Aim of the exercise — Look through the material below. Return exactly the lines from the one with "is confirmed. -/" through the one with "let s := s.relays [5, 6] false", both included.

Material for the task —
---
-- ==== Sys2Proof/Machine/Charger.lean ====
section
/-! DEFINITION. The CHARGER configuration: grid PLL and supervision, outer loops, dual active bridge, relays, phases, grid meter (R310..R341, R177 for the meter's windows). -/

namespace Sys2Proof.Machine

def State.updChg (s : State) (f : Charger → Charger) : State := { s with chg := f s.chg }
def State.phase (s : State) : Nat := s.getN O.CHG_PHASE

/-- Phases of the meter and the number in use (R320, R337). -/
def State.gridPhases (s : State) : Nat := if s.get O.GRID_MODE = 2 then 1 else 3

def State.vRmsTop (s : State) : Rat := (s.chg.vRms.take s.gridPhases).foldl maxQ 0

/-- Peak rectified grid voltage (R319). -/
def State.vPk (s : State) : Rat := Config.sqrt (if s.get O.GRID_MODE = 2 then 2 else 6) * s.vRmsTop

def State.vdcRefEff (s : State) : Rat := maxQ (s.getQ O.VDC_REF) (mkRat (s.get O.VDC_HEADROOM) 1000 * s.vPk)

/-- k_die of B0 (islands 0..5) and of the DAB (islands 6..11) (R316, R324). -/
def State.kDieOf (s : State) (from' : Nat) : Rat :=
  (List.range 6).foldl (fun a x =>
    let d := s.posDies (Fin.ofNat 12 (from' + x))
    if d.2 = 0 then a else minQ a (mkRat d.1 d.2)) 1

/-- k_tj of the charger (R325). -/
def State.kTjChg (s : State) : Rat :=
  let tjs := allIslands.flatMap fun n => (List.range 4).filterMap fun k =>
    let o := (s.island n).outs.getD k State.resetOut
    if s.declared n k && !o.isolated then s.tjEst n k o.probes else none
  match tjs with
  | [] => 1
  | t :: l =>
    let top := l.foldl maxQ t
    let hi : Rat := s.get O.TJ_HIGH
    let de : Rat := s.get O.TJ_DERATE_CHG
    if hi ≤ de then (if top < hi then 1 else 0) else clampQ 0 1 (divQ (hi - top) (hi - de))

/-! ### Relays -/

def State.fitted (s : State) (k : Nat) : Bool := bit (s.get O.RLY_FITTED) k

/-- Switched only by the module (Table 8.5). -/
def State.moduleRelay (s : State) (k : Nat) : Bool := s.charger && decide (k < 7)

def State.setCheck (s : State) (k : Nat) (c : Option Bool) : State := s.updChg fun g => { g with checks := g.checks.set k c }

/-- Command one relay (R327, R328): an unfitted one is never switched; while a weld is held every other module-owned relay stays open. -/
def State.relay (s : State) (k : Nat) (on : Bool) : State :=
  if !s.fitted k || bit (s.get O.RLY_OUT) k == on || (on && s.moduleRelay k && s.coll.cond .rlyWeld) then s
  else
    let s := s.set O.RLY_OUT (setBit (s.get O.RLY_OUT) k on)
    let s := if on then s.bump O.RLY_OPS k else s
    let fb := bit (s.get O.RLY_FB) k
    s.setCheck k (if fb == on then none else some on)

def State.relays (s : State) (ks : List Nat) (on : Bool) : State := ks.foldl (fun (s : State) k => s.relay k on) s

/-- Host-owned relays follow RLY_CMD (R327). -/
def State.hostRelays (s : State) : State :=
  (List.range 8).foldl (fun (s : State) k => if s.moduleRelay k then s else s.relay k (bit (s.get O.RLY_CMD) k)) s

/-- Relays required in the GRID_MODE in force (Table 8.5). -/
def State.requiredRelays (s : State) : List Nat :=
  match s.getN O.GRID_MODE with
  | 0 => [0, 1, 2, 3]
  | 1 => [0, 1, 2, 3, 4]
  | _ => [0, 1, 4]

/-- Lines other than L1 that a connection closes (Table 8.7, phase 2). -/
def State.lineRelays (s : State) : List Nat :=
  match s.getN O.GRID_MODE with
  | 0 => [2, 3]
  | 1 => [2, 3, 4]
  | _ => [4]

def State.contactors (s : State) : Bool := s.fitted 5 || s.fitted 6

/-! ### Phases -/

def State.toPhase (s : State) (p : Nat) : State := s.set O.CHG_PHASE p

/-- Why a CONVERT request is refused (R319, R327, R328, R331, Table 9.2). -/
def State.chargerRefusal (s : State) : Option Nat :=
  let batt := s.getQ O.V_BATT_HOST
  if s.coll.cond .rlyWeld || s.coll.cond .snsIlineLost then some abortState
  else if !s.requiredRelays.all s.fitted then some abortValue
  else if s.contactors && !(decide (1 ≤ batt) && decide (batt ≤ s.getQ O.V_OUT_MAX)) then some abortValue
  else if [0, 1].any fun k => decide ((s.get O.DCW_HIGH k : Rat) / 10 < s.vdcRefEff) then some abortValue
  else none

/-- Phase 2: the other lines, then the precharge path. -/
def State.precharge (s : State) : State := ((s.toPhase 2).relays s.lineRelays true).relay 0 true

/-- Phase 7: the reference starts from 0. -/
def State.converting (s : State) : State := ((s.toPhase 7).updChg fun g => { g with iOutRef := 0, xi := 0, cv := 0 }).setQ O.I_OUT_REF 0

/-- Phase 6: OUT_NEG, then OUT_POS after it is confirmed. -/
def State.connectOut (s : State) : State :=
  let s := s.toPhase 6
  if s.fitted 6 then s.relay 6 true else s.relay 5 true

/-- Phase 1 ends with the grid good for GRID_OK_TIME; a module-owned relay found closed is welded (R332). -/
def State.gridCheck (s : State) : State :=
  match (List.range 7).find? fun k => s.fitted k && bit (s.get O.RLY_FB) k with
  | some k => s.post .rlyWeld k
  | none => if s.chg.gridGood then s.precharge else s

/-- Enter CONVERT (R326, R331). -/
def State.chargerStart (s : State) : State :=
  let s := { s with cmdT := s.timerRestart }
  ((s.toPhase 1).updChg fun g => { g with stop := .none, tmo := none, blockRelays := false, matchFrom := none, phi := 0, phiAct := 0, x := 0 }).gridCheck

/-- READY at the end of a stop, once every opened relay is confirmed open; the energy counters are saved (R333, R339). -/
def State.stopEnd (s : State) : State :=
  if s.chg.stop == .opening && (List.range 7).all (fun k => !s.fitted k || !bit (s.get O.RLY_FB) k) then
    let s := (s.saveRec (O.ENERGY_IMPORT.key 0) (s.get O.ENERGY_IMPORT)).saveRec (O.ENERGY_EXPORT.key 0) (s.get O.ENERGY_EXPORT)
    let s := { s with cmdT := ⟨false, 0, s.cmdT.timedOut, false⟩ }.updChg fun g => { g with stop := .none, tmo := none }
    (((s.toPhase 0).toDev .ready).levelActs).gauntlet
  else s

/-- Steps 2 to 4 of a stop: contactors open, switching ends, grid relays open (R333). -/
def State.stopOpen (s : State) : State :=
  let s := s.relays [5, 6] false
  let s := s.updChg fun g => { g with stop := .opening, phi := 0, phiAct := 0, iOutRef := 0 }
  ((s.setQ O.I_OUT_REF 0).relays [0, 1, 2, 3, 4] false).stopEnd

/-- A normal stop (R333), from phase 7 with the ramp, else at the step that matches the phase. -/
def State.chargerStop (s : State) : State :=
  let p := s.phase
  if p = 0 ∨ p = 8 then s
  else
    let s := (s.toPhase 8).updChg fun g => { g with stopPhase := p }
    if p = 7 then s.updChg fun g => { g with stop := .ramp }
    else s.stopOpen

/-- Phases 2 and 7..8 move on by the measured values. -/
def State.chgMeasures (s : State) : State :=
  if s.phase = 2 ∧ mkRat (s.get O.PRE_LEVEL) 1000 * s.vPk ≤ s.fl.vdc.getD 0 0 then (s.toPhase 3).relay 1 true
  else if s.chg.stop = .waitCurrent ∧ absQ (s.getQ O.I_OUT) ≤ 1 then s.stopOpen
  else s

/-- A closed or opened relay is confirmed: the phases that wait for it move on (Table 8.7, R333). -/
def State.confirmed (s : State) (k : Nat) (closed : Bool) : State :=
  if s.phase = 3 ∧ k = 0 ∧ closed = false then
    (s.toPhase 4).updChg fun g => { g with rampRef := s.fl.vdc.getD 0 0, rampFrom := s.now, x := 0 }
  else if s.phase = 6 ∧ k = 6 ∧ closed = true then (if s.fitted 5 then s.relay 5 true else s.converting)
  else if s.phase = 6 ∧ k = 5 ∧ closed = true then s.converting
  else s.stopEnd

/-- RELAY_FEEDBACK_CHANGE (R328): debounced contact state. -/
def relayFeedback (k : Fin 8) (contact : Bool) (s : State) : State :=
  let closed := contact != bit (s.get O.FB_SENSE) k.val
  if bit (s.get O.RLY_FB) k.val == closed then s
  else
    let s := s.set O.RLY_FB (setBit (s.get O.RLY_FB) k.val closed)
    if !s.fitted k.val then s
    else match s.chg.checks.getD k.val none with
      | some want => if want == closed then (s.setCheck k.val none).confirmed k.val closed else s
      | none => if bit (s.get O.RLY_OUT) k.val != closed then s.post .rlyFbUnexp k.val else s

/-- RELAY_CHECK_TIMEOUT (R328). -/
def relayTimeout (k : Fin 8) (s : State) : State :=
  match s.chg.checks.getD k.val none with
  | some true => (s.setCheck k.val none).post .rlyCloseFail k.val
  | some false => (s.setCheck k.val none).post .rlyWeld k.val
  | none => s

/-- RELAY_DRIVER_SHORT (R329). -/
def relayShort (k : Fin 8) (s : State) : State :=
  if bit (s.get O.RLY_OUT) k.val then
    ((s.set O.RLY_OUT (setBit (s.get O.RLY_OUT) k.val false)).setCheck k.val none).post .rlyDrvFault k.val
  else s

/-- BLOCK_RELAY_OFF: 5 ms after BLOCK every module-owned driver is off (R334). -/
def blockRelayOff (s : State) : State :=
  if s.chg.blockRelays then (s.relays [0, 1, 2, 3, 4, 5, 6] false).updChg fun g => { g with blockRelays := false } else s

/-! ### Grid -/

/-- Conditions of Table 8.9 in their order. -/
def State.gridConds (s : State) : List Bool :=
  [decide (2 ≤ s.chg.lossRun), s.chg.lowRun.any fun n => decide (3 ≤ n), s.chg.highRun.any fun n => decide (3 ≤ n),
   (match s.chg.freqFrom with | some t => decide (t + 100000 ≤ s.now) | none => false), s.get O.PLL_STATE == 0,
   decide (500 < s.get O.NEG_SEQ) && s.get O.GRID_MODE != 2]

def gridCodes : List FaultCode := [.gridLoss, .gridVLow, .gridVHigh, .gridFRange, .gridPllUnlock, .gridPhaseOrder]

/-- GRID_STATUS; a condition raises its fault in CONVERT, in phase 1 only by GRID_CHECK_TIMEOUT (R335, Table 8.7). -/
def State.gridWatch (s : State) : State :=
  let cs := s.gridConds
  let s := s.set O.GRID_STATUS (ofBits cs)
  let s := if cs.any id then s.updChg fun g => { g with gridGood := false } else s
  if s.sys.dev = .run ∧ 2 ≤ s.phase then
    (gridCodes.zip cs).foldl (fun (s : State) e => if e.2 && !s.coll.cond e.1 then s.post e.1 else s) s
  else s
---
Solution to the exercise —
/-- Phase 6: OUT_NEG, then OUT_POS after it is confirmed. -/
def State.connectOut (s : State) : State :=
  let s := s.toPhase 6
  if s.fitted 6 then s.relay 6 true else s.relay 5 true

/-- Phase 1 ends with the grid good for GRID_OK_TIME; a module-owned relay found closed is welded (R332). -/
def State.gridCheck (s : State) : State :=
  match (List.range 7).find? fun k => s.fitted k && bit (s.get O.RLY_FB) k with
  | some k => s.post .rlyWeld k
  | none => if s.chg.gridGood then s.precharge else s

/-- Enter CONVERT (R326, R331). -/
def State.chargerStart (s : State) : State :=
  let s := { s with cmdT := s.timerRestart }
  ((s.toPhase 1).updChg fun g => { g with stop := .none, tmo := none, blockRelays := false, matchFrom := none, phi := 0, phiAct := 0, x := 0 }).gridCheck

/-- READY at the end of a stop, once every opened relay is confirmed open; the energy counters are saved (R333, R339). -/
def State.stopEnd (s : State) : State :=
  if s.chg.stop == .opening && (List.range 7).all (fun k => !s.fitted k || !bit (s.get O.RLY_FB) k) then
    let s := (s.saveRec (O.ENERGY_IMPORT.key 0) (s.get O.ENERGY_IMPORT)).saveRec (O.ENERGY_EXPORT.key 0) (s.get O.ENERGY_EXPORT)
    let s := { s with cmdT := ⟨false, 0, s.cmdT.timedOut, false⟩ }.updChg fun g => { g with stop := .none, tmo := none }
    (((s.toPhase 0).toDev .ready).levelActs).gauntlet
  else s

/-- Steps 2 to 4 of a stop: contactors open, switching ends, grid relays open (R333). -/
def State.stopOpen (s : State) : State :=
  let s := s.relays [5, 6] false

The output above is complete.